Multiplicative Property of the degree of field extension According to Artin's Algebra, chapter 15, section 3, the mapping property of the degree of field extension is as follows:
Let $F\subset K\subset L$ be fields. Then $[L:F]=[L:K][K:F]$, where $[K:F]$ represents the dimension of $K$, as an $F$-vector space.
My question is based on its Corollary:
Let $\mathcal{K}$ be an extension field of a field $F$, let $K$ and $F'$ be subfields of $\mathcal{K}$ that are finite extensions of $F$, and let $K'$ denote the subfield of $\mathcal{K}$ generated by the two fields $K$ and $F'$ together. Let $[K':F]=N$, $[K:F]=m$ and $[F':F]=n$. Then $N\leq mn$.
At this corollary, I guess $N=mn-d$, where $d$ is the degree of the $gcd(f(x),g(x))$. Here $f(x)$, $g(x)$ represent the monic irreducible polynomials that generate $K$ and $F'$. I mean:
$K=F[x]/(f)$, $F'=F[x]/(g)$. Am I right? If not, what is $N$ supposed to be?
 A: This question is a bit subtle. Because both $K$ and $F'$ are subfields $K'$ we can compute $[K':F]$ in two different ways
$$
[K':K][K:F]=[K':F]=[K':F'][F':F]
$$
and conclude that $N$ must be divisible by both $m$ and $n$. A common argument here is the case when we know that $m$ and $n$ are coprime. Then we can conclude that we must have $N=mn$.
But that's about all that we can say in the general case.


*

*Even if the extensions are simple and we can write $F'=F[x]/\langle g\rangle$, $K'=F[x]/\langle f\rangle$ for some polynomials $f,g\in F[x]$ we should not expect a formula in terms of the gcd of the polynomials $f$ and $g$. After all many polynomials give rise to the same field extension (as a subfield of, say, some fixed algebraic closure of $F$). For example when $F=\Bbb{Q}$ then $f(x)=x^2-2$ and $g(x)=x^2-8$ give the same field extension $K=F'=F(\sqrt2)$, but $\gcd(f,g)=1$.

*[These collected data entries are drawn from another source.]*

-- ==== Sys2Proof/Safety.lean ====
section
/-! DEFINITION. What counts as a safe run: the machine never stops, and its memories keep their canonical form. -/

namespace Sys2Proof

open Machine

/-- A step of this machine always answers a next state: no instruction is refused and nothing faults. -/
def Safe (s : State) : Prop := ∃ t, step s = .next t

end Sys2Proof
end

*The formula $N=mn/[(K\cap F'):F]$ suggested in the comments holds in some cases (more below), but not always. Consider again the case $F=\Bbb{Q}$. Let $z_1=\root3\of2$ and $z_2=\omega z_1$ be two roots of the irreducible cubic $x^3-2$, where $\omega=(-1+\sqrt{-3})/2$ is a primitive cubic root of unity. Let $K=F(z_1)$ and $F'=F(z_2)$. Here clearly $F'\cap K=F$, $m=n=3$, so this "formula" would give $N=9$. But the correct value in this case is $N=6$. This is because in this case 
$K'=F(z_1,z_2)=F(z_1,\omega)$ is the splitting field of $x^3-2$ that we know to be sextic (and it also follows from the fact $\omega$ is a root of the quadratic $x^2+x+1$).


A concept arising from this is that of linearly disjoint extension. I once wrote a quick explanation of this for our study group. Basically the equation $N=mn$ holds, iff $K$ and $F'$ are linearly disjoint over $F$. A necessary (but not sufficient - see the second bullet) condition for linear disjointness is that $F'\cap K=F$. It is not hard to show (see the notes) that if both $K$ and $F'$ are Galois over $F$, then this condition is also sufficient. As in that case they are also Galois over their intersection, it follows that


*

*If $K/F$ and $F'/F$ are both finite Galois extensions (inside an algebraic closure of $F$), and $K'$ is their compositum, then
$$
[K':F]=\frac{[K:F][F':F]}{[(K\cap F'):F]}.
$$